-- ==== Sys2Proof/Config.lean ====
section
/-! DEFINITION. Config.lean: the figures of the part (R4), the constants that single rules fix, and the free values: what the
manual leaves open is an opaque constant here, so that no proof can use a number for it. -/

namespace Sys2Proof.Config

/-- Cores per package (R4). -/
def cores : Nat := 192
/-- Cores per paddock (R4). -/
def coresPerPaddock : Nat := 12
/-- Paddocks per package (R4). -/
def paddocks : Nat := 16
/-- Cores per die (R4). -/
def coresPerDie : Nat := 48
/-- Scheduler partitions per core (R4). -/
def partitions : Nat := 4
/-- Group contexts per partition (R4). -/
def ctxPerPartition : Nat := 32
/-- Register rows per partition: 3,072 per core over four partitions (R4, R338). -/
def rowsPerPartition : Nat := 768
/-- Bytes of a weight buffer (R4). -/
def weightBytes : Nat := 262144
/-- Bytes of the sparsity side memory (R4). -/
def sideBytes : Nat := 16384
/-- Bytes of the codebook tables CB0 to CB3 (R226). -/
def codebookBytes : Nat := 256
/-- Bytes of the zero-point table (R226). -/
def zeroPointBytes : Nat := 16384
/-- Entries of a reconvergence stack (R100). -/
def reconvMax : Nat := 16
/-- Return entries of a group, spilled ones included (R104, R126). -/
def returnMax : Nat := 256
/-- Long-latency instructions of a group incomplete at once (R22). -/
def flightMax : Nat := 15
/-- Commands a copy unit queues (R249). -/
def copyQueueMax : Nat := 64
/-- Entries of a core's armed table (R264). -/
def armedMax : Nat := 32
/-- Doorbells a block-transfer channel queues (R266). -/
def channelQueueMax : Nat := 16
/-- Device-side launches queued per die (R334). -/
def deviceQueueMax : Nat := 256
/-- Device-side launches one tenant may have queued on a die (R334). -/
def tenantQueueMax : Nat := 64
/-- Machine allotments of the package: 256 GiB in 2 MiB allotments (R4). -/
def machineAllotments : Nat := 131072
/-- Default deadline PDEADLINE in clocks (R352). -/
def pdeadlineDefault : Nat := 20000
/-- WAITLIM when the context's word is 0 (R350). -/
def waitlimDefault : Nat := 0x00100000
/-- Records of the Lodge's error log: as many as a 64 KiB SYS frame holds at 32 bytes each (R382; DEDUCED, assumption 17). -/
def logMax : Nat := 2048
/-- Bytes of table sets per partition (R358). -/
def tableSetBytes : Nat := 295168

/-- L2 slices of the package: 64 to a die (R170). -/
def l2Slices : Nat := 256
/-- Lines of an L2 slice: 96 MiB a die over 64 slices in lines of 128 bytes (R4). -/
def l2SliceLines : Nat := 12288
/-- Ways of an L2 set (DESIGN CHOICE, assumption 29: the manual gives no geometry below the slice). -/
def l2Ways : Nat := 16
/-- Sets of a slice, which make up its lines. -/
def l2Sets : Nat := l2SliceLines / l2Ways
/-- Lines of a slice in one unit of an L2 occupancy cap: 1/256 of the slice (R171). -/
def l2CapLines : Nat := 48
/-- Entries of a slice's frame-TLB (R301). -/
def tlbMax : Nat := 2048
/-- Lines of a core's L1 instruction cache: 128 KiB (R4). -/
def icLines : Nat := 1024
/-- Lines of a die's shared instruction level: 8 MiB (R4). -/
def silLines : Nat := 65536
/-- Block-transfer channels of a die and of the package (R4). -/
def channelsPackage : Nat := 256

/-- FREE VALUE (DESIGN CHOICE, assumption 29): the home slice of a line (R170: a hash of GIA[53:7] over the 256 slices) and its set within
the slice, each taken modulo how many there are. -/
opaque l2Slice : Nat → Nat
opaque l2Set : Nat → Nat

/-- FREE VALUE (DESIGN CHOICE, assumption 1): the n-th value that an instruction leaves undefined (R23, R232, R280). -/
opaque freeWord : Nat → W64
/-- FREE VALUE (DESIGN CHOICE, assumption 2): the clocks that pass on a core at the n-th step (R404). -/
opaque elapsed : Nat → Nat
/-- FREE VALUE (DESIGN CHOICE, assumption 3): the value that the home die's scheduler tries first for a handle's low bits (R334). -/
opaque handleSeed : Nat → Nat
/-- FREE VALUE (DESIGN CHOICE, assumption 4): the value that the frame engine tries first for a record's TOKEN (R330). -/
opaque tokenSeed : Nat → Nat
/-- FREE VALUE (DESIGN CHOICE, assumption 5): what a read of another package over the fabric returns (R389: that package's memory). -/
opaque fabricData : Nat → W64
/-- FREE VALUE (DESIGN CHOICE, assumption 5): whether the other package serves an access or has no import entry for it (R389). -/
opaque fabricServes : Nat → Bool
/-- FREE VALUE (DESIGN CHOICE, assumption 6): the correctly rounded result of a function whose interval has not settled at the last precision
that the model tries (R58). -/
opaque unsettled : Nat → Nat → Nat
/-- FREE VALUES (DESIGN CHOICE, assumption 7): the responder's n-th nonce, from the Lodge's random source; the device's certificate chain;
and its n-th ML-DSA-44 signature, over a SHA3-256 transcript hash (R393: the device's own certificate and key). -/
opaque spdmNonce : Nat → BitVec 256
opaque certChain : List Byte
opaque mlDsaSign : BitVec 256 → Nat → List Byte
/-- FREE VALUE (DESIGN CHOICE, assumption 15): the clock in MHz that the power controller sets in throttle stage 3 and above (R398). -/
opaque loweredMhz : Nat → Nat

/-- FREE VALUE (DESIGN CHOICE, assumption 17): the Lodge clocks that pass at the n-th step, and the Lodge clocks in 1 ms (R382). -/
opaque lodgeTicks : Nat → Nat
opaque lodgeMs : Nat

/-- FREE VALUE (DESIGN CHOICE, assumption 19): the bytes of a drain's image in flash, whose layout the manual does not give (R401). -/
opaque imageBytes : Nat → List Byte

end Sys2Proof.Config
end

+===+

WORK INSTRUCTIONS: Copy out the material above in full so that every line matches the original.

SOLUTION TO THE EXERCISE:
-- ==== Sys2Proof/Config.lean ====
section
/-! DEFINITION. Config.lean: the figures of the part (R4), the constants that single rules fix, and the free values: what the
manual leaves open is an opaque constant here, so that no proof can use a number for it. -/

namespace Sys2Proof.Config

/-- Cores per package (R4). -/
def cores : Nat := 192
/-- Cores per paddock (R4). -/
def coresPerPaddock : Nat := 12
/-- Paddocks per package (R4). -/
def paddocks : Nat := 16
/-- Cores per die (R4). -/
def coresPerDie : Nat := 48
/-- Scheduler partitions per core (R4). -/
def partitions : Nat := 4
/-- Group contexts per partition (R4). -/
def ctxPerPartition : Nat := 32
/-- Register rows per partition: 3,072 per core over four partitions (R4, R338). -/
def rowsPerPartition : Nat := 768
/-- Bytes of a weight buffer (R4). -/
def weightBytes : Nat := 262144
/-- Bytes of the sparsity side memory (R4). -/
def sideBytes : Nat := 16384
/-- Bytes of the codebook tables CB0 to CB3 (R226). -/
def codebookBytes : Nat := 256
/-- Bytes of the zero-point table (R226). -/
def zeroPointBytes : Nat := 16384
/-- Entries of a reconvergence stack (R100). -/
def reconvMax : Nat := 16
/-- Return entries of a group, spilled ones included (R104, R126). -/
def returnMax : Nat := 256
/-- Long-latency instructions of a group incomplete at once (R22). -/
def flightMax : Nat := 15
/-- Commands a copy unit queues (R249). -/
def copyQueueMax : Nat := 64
/-- Entries of a core's armed table (R264). -/
def armedMax : Nat := 32
/-- Doorbells a block-transfer channel queues (R266). -/
def channelQueueMax : Nat := 16
/-- Device-side launches queued per die (R334). -/
def deviceQueueMax : Nat := 256
/-- Device-side launches one tenant may have queued on a die (R334). -/
def tenantQueueMax : Nat := 64
/-- Machine allotments of the package: 256 GiB in 2 MiB allotments (R4). -/
def machineAllotments : Nat := 131072
/-- Default deadline PDEADLINE in clocks (R352). -/
def pdeadlineDefault : Nat := 20000
/-- WAITLIM when the context's word is 0 (R350). -/
def waitlimDefault : Nat := 0x00100000
/-- Records of the Lodge's error log: as many as a 64 KiB SYS frame holds at 32 bytes each (R382; DEDUCED, assumption 17). -/
def logMax : Nat := 2048
/-- Bytes of table sets per partition (R358). -/
def tableSetBytes : Nat := 295168

/-- L2 slices of the package: 64 to a die (R170). -/
def l2Slices : Nat := 256
/-- Lines of an L2 slice: 96 MiB a die over 64 slices in lines of 128 bytes (R4). -/
def l2SliceLines : Nat := 12288
/-- Ways of an L2 set (DESIGN CHOICE, assumption 29: the manual gives no geometry below the slice). -/
def l2Ways : Nat := 16
/-- Sets of a slice, which make up its lines. -/
def l2Sets : Nat := l2SliceLines / l2Ways
/-- Lines of a slice in one unit of an L2 occupancy cap: 1/256 of the slice (R171). -/
def l2CapLines : Nat := 48
/-- Entries of a slice's frame-TLB (R301). -/
def tlbMax : Nat := 2048
/-- Lines of a core's L1 instruction cache: 128 KiB (R4). -/
def icLines : Nat := 1024
/-- Lines of a die's shared instruction level: 8 MiB (R4). -/
def silLines : Nat := 65536
/-- Block-transfer channels of a die and of the package (R4). -/
def channelsPackage : Nat := 256

/-- FREE VALUE (DESIGN CHOICE, assumption 29): the home slice of a line (R170: a hash of GIA[53:7] over the 256 slices) and its set within
the slice, each taken modulo how many there are. -/
opaque l2Slice : Nat → Nat
opaque l2Set : Nat → Nat

/-- FREE VALUE (DESIGN CHOICE, assumption 1): the n-th value that an instruction leaves undefined (R23, R232, R280). -/
opaque freeWord : Nat → W64
/-- FREE VALUE (DESIGN CHOICE, assumption 2): the clocks that pass on a core at the n-th step (R404). -/
opaque elapsed : Nat → Nat
/-- FREE VALUE (DESIGN CHOICE, assumption 3): the value that the home die's scheduler tries first for a handle's low bits (R334). -/
opaque handleSeed : Nat → Nat
/-- FREE VALUE (DESIGN CHOICE, assumption 4): the value that the frame engine tries first for a record's TOKEN (R330). -/
opaque tokenSeed : Nat → Nat
/-- FREE VALUE (DESIGN CHOICE, assumption 5): what a read of another package over the fabric returns (R389: that package's memory). -/
opaque fabricData : Nat → W64
/-- FREE VALUE (DESIGN CHOICE, assumption 5): whether the other package serves an access or has no import entry for it (R389). -/
opaque fabricServes : Nat → Bool
/-- FREE VALUE (DESIGN CHOICE, assumption 6): the correctly rounded result of a function whose interval has not settled at the last precision
that the model tries (R58). -/
opaque unsettled : Nat → Nat → Nat
/-- FREE VALUES (DESIGN CHOICE, assumption 7): the responder's n-th nonce, from the Lodge's random source; the device's certificate chain;
and its n-th ML-DSA-44 signature, over a SHA3-256 transcript hash (R393: the device's own certificate and key). -/
opaque spdmNonce : Nat → BitVec 256
opaque certChain : List Byte
opaque mlDsaSign : BitVec 256 → Nat → List Byte
/-- FREE VALUE (DESIGN CHOICE, assumption 15): the clock in MHz that the power controller sets in throttle stage 3 and above (R398). -/
opaque loweredMhz : Nat → Nat

/-- FREE VALUE (DESIGN CHOICE, assumption 17): the Lodge clocks that pass at the n-th step, and the Lodge clocks in 1 ms (R382). -/
opaque lodgeTicks : Nat → Nat
opaque lodgeMs : Nat

/-- FREE VALUE (DESIGN CHOICE, assumption 19): the bytes of a drain's image in flash, whose layout the manual does not give (R401). -/
opaque imageBytes : Nat → List Byte

end Sys2Proof.Config
end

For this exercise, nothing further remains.